What to do:
Within the entries below, the lines from the one with "if o = 0x10" through the one with "State.reset.inFlight = none" are to be set down exactly, both ends kept.

++++ Material for the task ++++

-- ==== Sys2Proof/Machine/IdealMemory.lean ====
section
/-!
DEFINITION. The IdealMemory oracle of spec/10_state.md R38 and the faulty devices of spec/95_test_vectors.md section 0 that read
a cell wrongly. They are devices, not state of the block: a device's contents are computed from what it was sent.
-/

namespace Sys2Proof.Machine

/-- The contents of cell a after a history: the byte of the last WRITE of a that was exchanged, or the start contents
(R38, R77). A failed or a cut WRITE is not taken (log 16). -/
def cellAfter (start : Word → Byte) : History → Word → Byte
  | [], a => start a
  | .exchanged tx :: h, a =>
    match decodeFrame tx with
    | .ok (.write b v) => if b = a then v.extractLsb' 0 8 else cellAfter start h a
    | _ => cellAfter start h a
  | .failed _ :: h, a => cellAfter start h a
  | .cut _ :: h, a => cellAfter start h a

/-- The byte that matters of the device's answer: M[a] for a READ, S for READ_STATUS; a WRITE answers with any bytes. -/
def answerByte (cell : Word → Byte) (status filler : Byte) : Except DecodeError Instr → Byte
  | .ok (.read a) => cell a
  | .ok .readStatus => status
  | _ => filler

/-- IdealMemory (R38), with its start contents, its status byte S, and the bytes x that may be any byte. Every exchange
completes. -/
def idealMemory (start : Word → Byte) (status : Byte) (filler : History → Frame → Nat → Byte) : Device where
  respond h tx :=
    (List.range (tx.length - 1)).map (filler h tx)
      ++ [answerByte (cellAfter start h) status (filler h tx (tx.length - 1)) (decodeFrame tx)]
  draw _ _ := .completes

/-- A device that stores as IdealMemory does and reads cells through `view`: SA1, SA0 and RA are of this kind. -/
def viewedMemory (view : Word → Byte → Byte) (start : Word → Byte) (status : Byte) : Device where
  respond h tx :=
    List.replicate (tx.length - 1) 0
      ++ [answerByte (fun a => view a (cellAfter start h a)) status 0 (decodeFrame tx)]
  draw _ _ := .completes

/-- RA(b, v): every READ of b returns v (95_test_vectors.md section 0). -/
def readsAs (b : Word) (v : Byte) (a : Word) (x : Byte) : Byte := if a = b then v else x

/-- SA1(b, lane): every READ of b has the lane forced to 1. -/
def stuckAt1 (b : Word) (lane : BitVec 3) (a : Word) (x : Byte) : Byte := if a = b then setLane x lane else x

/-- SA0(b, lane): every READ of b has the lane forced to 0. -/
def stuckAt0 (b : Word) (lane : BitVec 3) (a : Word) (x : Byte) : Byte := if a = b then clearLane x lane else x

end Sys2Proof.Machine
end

++++
++++ Material for the task ++++

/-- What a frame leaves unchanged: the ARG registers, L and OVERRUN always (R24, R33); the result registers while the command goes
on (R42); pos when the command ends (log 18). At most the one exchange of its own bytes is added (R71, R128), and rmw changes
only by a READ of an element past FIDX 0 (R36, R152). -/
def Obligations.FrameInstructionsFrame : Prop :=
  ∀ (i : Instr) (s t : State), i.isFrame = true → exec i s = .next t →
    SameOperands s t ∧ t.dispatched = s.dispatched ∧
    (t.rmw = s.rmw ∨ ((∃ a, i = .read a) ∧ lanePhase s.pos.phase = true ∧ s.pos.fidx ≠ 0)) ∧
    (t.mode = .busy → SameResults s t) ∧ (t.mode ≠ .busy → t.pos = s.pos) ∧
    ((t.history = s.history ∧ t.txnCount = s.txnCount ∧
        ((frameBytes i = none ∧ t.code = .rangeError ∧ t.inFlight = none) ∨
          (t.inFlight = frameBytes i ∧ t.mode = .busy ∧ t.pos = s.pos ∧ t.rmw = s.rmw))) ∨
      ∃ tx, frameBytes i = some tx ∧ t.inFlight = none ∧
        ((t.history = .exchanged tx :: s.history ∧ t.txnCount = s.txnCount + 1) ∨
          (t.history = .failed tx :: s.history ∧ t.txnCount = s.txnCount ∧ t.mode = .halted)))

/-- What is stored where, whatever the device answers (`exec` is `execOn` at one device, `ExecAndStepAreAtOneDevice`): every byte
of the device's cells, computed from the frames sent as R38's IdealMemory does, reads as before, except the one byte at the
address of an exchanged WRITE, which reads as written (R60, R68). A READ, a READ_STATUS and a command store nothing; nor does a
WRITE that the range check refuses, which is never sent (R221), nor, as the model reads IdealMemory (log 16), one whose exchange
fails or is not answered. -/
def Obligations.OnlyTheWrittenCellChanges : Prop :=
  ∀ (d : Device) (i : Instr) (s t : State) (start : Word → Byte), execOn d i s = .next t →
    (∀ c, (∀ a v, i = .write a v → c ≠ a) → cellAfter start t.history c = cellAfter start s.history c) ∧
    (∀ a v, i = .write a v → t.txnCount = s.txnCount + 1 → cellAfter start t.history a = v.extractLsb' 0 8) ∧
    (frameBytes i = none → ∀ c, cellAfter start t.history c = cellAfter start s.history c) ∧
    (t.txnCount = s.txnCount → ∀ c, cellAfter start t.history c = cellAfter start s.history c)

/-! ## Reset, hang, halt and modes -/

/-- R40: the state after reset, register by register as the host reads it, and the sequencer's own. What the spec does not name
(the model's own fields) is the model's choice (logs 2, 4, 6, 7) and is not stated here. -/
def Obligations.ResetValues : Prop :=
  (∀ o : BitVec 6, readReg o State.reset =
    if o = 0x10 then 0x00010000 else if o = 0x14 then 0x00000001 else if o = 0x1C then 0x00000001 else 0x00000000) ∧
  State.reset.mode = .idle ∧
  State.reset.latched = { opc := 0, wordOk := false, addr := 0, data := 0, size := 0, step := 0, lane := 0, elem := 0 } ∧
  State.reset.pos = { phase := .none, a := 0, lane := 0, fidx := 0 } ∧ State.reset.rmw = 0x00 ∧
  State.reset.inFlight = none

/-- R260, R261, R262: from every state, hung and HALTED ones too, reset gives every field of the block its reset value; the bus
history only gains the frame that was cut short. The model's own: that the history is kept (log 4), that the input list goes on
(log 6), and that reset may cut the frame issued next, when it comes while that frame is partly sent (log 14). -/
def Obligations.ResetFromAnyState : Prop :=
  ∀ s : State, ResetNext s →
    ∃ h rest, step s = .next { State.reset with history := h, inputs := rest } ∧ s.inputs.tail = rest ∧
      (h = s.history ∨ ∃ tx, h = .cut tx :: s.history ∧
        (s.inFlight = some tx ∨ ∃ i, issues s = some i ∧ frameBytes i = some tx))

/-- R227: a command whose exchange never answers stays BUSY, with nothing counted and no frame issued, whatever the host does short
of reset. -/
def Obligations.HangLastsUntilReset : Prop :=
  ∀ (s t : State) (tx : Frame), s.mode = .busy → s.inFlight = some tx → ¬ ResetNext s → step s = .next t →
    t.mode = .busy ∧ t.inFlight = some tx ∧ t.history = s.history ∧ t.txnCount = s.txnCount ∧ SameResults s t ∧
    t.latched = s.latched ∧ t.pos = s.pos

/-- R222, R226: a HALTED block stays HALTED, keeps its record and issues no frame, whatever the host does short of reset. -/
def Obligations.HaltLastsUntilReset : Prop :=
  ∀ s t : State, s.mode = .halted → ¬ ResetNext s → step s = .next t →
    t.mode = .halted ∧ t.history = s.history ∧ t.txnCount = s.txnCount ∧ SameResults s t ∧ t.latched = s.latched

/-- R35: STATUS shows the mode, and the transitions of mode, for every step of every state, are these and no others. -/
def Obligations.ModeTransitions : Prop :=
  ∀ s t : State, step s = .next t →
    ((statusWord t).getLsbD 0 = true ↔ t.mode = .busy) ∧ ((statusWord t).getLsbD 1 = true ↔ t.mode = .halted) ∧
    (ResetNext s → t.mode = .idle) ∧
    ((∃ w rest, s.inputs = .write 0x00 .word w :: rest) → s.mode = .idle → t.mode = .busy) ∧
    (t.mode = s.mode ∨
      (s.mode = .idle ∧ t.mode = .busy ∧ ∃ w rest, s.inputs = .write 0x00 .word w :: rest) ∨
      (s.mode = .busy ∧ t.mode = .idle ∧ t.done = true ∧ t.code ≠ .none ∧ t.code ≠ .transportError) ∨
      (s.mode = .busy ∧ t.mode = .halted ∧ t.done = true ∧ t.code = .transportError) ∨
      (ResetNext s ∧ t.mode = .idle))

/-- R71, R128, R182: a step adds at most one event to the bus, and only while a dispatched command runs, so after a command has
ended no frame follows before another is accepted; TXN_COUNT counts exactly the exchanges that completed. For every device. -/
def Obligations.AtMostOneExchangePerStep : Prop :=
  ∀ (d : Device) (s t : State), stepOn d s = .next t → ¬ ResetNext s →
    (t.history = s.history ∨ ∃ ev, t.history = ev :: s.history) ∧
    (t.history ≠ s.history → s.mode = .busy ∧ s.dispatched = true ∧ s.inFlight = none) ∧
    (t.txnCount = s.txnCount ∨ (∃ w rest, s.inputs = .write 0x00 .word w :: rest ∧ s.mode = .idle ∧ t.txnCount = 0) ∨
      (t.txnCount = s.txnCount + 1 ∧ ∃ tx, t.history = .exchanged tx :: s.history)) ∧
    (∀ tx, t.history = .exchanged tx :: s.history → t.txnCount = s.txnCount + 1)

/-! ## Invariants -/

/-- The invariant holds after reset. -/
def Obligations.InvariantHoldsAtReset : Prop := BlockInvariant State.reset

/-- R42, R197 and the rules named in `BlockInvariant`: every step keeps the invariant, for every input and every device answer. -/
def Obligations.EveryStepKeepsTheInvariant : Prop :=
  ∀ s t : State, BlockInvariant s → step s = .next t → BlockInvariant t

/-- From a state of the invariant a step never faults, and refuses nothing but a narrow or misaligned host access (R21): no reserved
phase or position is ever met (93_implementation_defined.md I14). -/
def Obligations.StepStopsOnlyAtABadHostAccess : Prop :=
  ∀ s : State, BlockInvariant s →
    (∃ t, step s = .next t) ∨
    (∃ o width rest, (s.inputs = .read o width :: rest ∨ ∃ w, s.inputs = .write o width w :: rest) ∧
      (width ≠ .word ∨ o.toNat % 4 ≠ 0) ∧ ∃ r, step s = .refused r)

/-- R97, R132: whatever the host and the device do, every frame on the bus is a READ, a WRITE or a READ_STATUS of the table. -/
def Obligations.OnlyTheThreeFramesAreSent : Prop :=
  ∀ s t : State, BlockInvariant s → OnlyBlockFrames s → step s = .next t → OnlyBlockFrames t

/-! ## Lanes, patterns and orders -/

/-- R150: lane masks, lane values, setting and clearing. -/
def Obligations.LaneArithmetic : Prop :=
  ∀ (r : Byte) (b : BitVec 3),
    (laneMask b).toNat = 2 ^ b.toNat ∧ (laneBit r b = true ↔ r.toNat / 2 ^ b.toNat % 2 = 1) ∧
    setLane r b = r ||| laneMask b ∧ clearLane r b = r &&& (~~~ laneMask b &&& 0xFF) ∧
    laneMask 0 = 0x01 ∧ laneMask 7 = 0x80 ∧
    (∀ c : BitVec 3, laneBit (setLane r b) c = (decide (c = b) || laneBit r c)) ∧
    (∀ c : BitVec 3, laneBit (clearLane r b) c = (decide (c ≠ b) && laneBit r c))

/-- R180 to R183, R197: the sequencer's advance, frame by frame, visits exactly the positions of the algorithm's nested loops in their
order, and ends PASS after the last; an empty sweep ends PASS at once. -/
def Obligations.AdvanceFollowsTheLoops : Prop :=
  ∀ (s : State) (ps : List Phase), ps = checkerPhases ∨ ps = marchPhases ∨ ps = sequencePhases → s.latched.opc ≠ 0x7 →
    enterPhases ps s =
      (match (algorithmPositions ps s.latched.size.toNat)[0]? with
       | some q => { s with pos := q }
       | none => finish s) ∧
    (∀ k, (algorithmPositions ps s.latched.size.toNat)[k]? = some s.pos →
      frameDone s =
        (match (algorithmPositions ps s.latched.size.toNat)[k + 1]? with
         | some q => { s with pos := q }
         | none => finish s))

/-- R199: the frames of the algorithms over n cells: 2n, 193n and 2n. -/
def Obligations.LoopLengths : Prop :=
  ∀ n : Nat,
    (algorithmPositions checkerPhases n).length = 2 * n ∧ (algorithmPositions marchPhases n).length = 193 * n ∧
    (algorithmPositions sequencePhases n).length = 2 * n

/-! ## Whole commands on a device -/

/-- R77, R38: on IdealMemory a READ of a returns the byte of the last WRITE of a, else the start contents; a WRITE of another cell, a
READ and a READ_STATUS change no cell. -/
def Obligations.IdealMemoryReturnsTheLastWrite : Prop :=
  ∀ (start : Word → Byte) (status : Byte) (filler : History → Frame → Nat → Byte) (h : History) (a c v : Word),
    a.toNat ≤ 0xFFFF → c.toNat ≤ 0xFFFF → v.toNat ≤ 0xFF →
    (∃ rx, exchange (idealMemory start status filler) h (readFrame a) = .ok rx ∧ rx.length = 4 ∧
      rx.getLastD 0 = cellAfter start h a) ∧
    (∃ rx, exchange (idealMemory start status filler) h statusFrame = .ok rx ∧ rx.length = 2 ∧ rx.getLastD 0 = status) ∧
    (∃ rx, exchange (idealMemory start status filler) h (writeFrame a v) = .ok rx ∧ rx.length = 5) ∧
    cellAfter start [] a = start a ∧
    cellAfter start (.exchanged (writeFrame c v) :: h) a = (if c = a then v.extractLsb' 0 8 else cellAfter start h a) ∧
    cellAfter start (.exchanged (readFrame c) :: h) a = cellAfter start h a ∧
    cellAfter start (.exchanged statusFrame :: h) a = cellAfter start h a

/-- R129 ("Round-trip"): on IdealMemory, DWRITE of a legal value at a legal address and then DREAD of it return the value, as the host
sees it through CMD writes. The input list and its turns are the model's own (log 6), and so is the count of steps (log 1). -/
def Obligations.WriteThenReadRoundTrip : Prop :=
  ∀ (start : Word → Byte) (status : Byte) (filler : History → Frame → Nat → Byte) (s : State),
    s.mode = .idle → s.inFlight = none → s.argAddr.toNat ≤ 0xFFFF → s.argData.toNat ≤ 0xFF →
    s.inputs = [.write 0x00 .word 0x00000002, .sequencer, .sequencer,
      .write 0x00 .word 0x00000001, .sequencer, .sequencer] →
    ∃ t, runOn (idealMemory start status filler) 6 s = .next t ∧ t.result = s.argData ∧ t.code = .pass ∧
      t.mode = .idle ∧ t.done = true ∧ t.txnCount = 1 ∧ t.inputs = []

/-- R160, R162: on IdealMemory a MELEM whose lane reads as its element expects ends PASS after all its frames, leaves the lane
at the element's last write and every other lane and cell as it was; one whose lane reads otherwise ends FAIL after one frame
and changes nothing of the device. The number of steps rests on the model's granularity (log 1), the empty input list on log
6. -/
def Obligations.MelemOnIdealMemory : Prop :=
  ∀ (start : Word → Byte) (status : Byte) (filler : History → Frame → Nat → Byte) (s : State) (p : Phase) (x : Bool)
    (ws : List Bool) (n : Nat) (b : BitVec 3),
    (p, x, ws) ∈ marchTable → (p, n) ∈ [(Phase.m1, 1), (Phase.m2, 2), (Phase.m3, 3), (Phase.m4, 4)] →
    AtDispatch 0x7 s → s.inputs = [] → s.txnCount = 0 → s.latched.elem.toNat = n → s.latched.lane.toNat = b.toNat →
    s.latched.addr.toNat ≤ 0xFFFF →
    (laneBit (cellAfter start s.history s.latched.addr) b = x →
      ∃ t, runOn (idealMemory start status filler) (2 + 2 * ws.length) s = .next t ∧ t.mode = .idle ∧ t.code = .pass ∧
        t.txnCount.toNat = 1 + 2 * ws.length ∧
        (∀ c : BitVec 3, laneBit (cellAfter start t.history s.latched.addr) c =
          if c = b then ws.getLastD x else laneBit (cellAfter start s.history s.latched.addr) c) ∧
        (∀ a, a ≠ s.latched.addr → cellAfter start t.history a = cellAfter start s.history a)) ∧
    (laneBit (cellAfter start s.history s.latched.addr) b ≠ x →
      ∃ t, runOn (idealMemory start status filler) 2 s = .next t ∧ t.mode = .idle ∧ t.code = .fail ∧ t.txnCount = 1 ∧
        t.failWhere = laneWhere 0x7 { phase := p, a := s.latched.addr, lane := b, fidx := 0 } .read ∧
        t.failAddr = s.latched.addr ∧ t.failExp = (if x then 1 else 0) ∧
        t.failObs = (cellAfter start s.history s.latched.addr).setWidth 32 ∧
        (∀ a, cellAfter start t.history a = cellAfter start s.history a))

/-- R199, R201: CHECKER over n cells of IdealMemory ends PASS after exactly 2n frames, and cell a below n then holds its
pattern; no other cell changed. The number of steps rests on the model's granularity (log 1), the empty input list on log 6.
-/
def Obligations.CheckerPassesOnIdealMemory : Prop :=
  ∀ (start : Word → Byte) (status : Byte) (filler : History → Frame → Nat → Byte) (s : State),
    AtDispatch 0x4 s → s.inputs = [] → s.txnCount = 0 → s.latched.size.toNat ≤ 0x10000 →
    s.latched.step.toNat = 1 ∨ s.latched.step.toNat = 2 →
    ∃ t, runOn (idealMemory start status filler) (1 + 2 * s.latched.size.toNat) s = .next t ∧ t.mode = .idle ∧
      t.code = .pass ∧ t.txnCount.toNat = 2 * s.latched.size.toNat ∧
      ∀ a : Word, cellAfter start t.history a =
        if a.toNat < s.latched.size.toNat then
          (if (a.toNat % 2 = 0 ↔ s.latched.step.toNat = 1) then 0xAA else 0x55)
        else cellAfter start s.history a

++++

Solution to this task:
    if o = 0x10 then 0x00010000 else if o = 0x14 then 0x00000001 else if o = 0x1C then 0x00000001 else 0x00000000) ∧
  State.reset.mode = .idle ∧
  State.reset.latched = { opc := 0, wordOk := false, addr := 0, data := 0, size := 0, step := 0, lane := 0, elem := 0 } ∧
  State.reset.pos = { phase := .none, a := 0, lane := 0, fidx := 0 } ∧ State.reset.rmw = 0x00 ∧
  State.reset.inFlight = none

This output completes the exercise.